§ **YOUR GOAL**:
Examine each line of the listing below. Copy those in which the string "lines" appears.
[Opening SUPPLIED MATERIAL section]
/-- A glitch of MO, and a rise of CLK with the slave IDLE, with an empty latch and with a full one. -/
theorem witness_GlitchEffect :
    (turn (.glitch .clk true) (both 0x4#4 0x3#4)).choice.turn = .glitch .clk true ∧
    (both 0x4#4 0x3#4).cfg.lineGlitch = false ∧
    goesTo (step { turn (.glitch .mo true) (both 0x4#4 0x3#4) with cfg.lineGlitch := true }) (fun t => t.lines.mo) = true ∧
    goesTo (step { turn (.glitch .clk true) (idle .time) with cfg.lineGlitch := true }) (fun t => t.lines.clk) = true ∧
    goesTo (step { turn (.glitch .clk true) (both 0x4#4 0x3#4) with cfg.lineGlitch := true })
      (fun t => t.lines.clk && t.slave.edgePend) = true ∧
    goesTo (step { turn (.glitch .clk true) (both 0x4#4 0x3#4) with cfg.lineGlitch := true, slave.edgePend := true })
      (fun t => t.history == [.edgeLost 0]) = true := by decide

/-- The three cases of a rise, and the three ways a latch is emptied. -/
theorem witness_EdgeLatch :
    goesTo (step (atM 0x5#4)) (fun t => t.lines.clk) = true ∧ (atM 0x5#4).lines.clk = false ∧
    goesTo (step (both 0x5#4 0x3#4)) (fun t => t.lines.clk && t.slave.edgePend) = true ∧
    goesTo (step { both 0x5#4 0x3#4 with slave.edgePend := true }) (fun t => t.lines.clk) = true ∧
    goesTo (step (both 0x3#4 0x3#4)) (fun t => !t.lines.clk) = true ∧
    goesTo (step { atS 0x1#4 with slave.edgePend := true }) (fun t => !t.slave.edgePend) = true ∧
    goesTo (step (drawEdge { atS 0x3#4 with slave.edgePend := true, now := 100 })) (fun t => !t.slave.edgePend) = true ∧
    goesTo (step (hostNext 0x1_0100_0000_0002#49 { atS 0x5#4 with slave.edgePend := true })) (fun t => !t.slave.edgePend)
      = true := by decide

theorem witness_StoppedEngineDoesNothing :
    Instr.mReport.isMasterOp = true ∧ (idle .master).master.state ≠ .running ∧ Instr.sInitial.isSlaveOp = true ∧
    (idle .slave).slave.state ≠ .running := by decide

/-- A failing acquisition, an empty message, and a message. -/
theorem witness_MAcquireResult :
    ((failing .so (atM 0x1#4)).master.state = .running ∧ (failing .so (atM 0x1#4)).cfg.setupFaults = true ∧
      (failing .so (atM 0x1#4)).choice.fail = true) ∧
    ({ atM 0x1#4 with master.msgLen := 0#32 } : State).master.state = .running ∧
    ((atM 0x1#4).master.state = .running ∧ (atM 0x1#4).cfg.setupFaults = false ∧ (atM 0x1#4).master.msgLen ≠ 0#32) := by
  decide

theorem witness_MLoadResult :
    ((atM 0x2#4).master.state = .running ∧ (atM 0x2#4).master.msg.read (atM 0x2#4).master.cursor.toNat = some 0x48#8) ∧
    ({ atM 0x2#4 with master.cursor := 1#32 } : State).master.msg.read 1 = some 0x49#8 ∧
    ({ atM 0x2#4 with master.cursor := 2#32 } : State).master.msg.read 2 = none := by decide

/-- A drive that fails and one that does not; the same draw fails at M.CLK_HI, M.CLK_LO and M.SAMPLE. -/
theorem witness_MDriveMoResult :
    ((failing .clk (atM 0x3#4)).master.state = .running ∧ (failing .clk (atM 0x3#4)).cfg.ioFaults = true ∧
      (failing .clk (atM 0x3#4)).choice.fail = true) ∧
    ((atM 0x3#4).master.state = .running ∧ (atM 0x3#4).cfg.ioFaults = false) := by decide

theorem witness_MWaitResults :
    ((atM 0x8#4).master.state = .running ∧ (atM 0x8#4).master.timer = 0) ∧
    ({ atM 0x8#4 with master.timer := 1 } : State).master.timer ≠ 0 := by decide

/-- CLK high already, the slave IDLE, a full latch and an empty one. -/
theorem witness_MClkHiResult :
    (atM 0x5#4).master.state = .running ∧ ({ atM 0x5#4 with lines.clk := true } : State).lines.clk = true ∧
    (atM 0x5#4).slave.state ≠ .running ∧
    ((both 0x5#4 0x3#4).master.state = .running ∧ (both 0x5#4 0x3#4).lines.clk = false ∧
      (both 0x5#4 0x3#4).slave.state = .running ∧ (both 0x5#4 0x3#4).slave.edgePend = false) ∧
    ({ both 0x5#4 0x3#4 with slave.edgePend := true } : State).slave.edgePend = true := by decide

theorem witness_MClkLoResult : (atM 0x7#4).master.state = .running := by decide

theorem witness_MSampleResult :
    (atM 0xA#4).master.state = .running ∧ (failing .clk (atM 0xA#4)).master.state = .running := by decide

theorem witness_MNextBitResult :
    (atM 0xB#4).master.state = .running ∧ (6#3).toNat + 1 = ({ atM 0xB#4 with master.bit := 7#3 } : State).master.bit.toNat ∧
    (0#3).toNat + 1 = ({ atM 0xB#4 with master.bit := 1#3 } : State).master.bit.toNat ∧ (atM 0xB#4).master.bit = 0#3 := by
  decide

theorem witness_MReportResult :
    (atM 0xC#4).master.state = .running ∧ ({ atM 0xC#4 with master.cursor := 1#32 } : State).master.state = .running := by
  decide

theorem witness_SAcquireResult :
    (atS 0x1#4).slave.state = .running ∧ (failing .so (atS 0x1#4)).slave.state = .running := by decide

theorem witness_SInitialResult :
    ((atS 0x2#4).slave.state = .running ∧ (atS 0x2#4).slave.reply.read (atS 0x2#4).slave.cursor.toNat = some 0x4F#8) ∧
    ({ atS 0x2#4 with slave.cursor := 2#32 } : State).slave.reply.read 2 = none := by decide

theorem witness_SAwaitEdgeResult :
    ((drawEdge (atS 0x3#4)).slave.state = .running ∧ (drawEdge (atS 0x3#4)).choice.completion = .edge) ∧
    ((atS 0x3#4).slave.state = .running ∧ (atS 0x3#4).choice.completion = .timeout) := by decide

theorem witness_SRetryResult : (atS 0x4#4).slave.state = .running := by decide

theorem witness_SSampleResult :
    (atS 0x5#4).slave.state = .running ∧ (failing .clk (atS 0x5#4)).slave.state = .running := by decide

theorem witness_SDriveNextResult :
    ({ atS 0x6#4 with slave.bit := 7#3 } : State).slave.state = .running ∧
    ({ atS 0x6#4 with slave.bit := 7#3 } : State).slave.bit ≠ 0#3 := by decide

theorem witness_SStabilizeResult :
    ((atS 0x7#4).slave.state = .running ∧ (atS 0x7#4).slave.timer = 0#32) ∧
    ({ atS 0x7#4 with slave.timer := 1#32 } : State).slave.timer ≠ 0#32 := by decide

theorem witness_SByteCompleteResult : (atS 0x8#4).slave.state = .running ∧ (atS 0x8#4).slave.replyLen ≠ 0#32 := by decide

/-- Misaligned, the last entry below the capacity, the first above it, written and not, and unmapped. -/
theorem witness_ReadResults :
    (0x1001#16).toNat % 4 ≠ 0 ∧ (15 < (idle .time).cfg.msgCap ∧ 15 < 1024) ∧ (15 < (idle .time).cfg.replyCap) ∧
    (idle .time).master.msg.read 1 = some 0x49#8 ∧ (idle .time).master.msg.read 15 = none ∧
    ¬ ((0x1040#16).toNat - 0x1000) / 4 < (idle .time).cfg.msgCap ∧
    ¬ ((0x2040#16).toNat - 0x2000) / 4 < (idle .time).cfg.replyCap ∧ ¬ 0x1000 ≤ (0x0FFC#16).toNat ∧
    ¬ (0x3000#16).toNat < 0x3000 := by decide

/-- A START that is taken and one that is not, on either side. -/
theorem witness_Starts :
    (idle .time).master.state = .idle ∧ (atM 0x4#4).master.state = .running ∧
    ((idle .time).slave.state = .idle ∧ 1 ≤ (idle .time).slave.replyLen.toNat) ∧
    ({ idle .time with slave.replyLen := 0#32 } : State).slave.replyLen.toNat = 0 := by decide

/-- The bounds of the lengths and of the entries. -/
theorem witness_LengthWriteResults :
    ((idle .time).master.state ≠ .running ∧ (16#32).toNat ≤ (idle .time).cfg.msgCap) ∧
    ¬ (17#32).toNat ≤ (idle .time).cfg.msgCap ∧ ((idle .time).slave.state ≠ .running ∧ (16#32).toNat ≤ (idle .time).cfg.replyCap) ∧
    ¬ (17#32).toNat ≤ (idle .time).cfg.replyCap := by decide

theorem witness_BufferWriteResults :
    ((idle .time).master.state ≠ .running ∧ (15#10).toNat < (idle .time).cfg.msgCap ∧ (idle .time).master.msg.wf = true) ∧
    ¬ ((idle .time).master.state ≠ .running ∧ (16#10).toNat < (idle .time).cfg.msgCap) ∧
    ((idle .time).slave.state ≠ .running ∧ (15#10).toNat < (idle .time).cfg.replyCap ∧ (idle .time).slave.reply.wf = true) ∧
    ¬ ((atS 0x3#4).slave.state ≠ .running ∧ (0#10).toNat < (atS 0x3#4).cfg.replyCap) := by decide

theorem witness_TimingWriteResults :
    ((idle .time).master.state ≠ .running ∧ (idle .time).slave.state ≠ .running) ∧ (atM 0x4#4).master.state = .running ∧
    (atS 0x3#4).slave.state = .running := by decide

theorem witness_IgnoredWriteResult :
    (0x0FFC#16 ∉ [0x0000#16, 0x0100#16, 0x0008#16, 0x0108#16, 0x0200#16, 0x020C#16, 0x0210#16, 0x0214#16] ∧
      ¬ ((0x0FFC#16).toNat % 4 = 0 ∧ 0x1000 ≤ (0x0FFC#16).toNat ∧ (0x0FFC#16).toNat < 0x3000)) ∧
    (0x2FFD#16 ∉ [0x0000#16, 0x0100#16, 0x0008#16, 0x0108#16, 0x0200#16, 0x020C#16, 0x0210#16, 0x0214#16] ∧
      ¬ ((0x2FFD#16).toNat % 4 = 0 ∧ 0x1000 ≤ (0x2FFD#16).toNat ∧ (0x2FFD#16).toNat < 0x3000)) ∧
    (0x0100#16 ∈ [0x0000#16, 0x0100#16] ∧ (4#32).getLsbD 0 = false ∧ (4#32).getLsbD 1 = false) := by decide

/-- A legal state in which both engines run, the master in a wait and the slave at the edge wait with a latched edge. -/
def legalState : State := { both 0x6#4 0x3#4 with lines.clk := true, master.bit := 7#3, slave.edgePend := true, now := 9 }

theorem witness_Legal : legalState.Legal := by
  refine ⟨?_, ?_, by decide, by decide, by simp [legalState, both, atM, idle, State.resetWith]⟩ <;>
    constructor <;> decide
[Closing SUPPLIED MATERIAL section]
§ **EXERCISE OUTPUT**:
    goesTo (step { turn (.glitch .mo true) (both 0x4#4 0x3#4) with cfg.lineGlitch := true }) (fun t => t.lines.mo) = true ∧
    goesTo (step { turn (.glitch .clk true) (idle .time) with cfg.lineGlitch := true }) (fun t => t.lines.clk) = true ∧
      (fun t => t.lines.clk && t.slave.edgePend) = true ∧
    goesTo (step (atM 0x5#4)) (fun t => t.lines.clk) = true ∧ (atM 0x5#4).lines.clk = false ∧
    goesTo (step (both 0x5#4 0x3#4)) (fun t => t.lines.clk && t.slave.edgePend) = true ∧
    goesTo (step { both 0x5#4 0x3#4 with slave.edgePend := true }) (fun t => t.lines.clk) = true ∧
    goesTo (step (both 0x3#4 0x3#4)) (fun t => !t.lines.clk) = true ∧
    (atM 0x5#4).master.state = .running ∧ ({ atM 0x5#4 with lines.clk := true } : State).lines.clk = true ∧
    ((both 0x5#4 0x3#4).master.state = .running ∧ (both 0x5#4 0x3#4).lines.clk = false ∧
def legalState : State := { both 0x6#4 0x3#4 with lines.clk := true, master.bit := 7#3, slave.edgePend := true, now := 9 }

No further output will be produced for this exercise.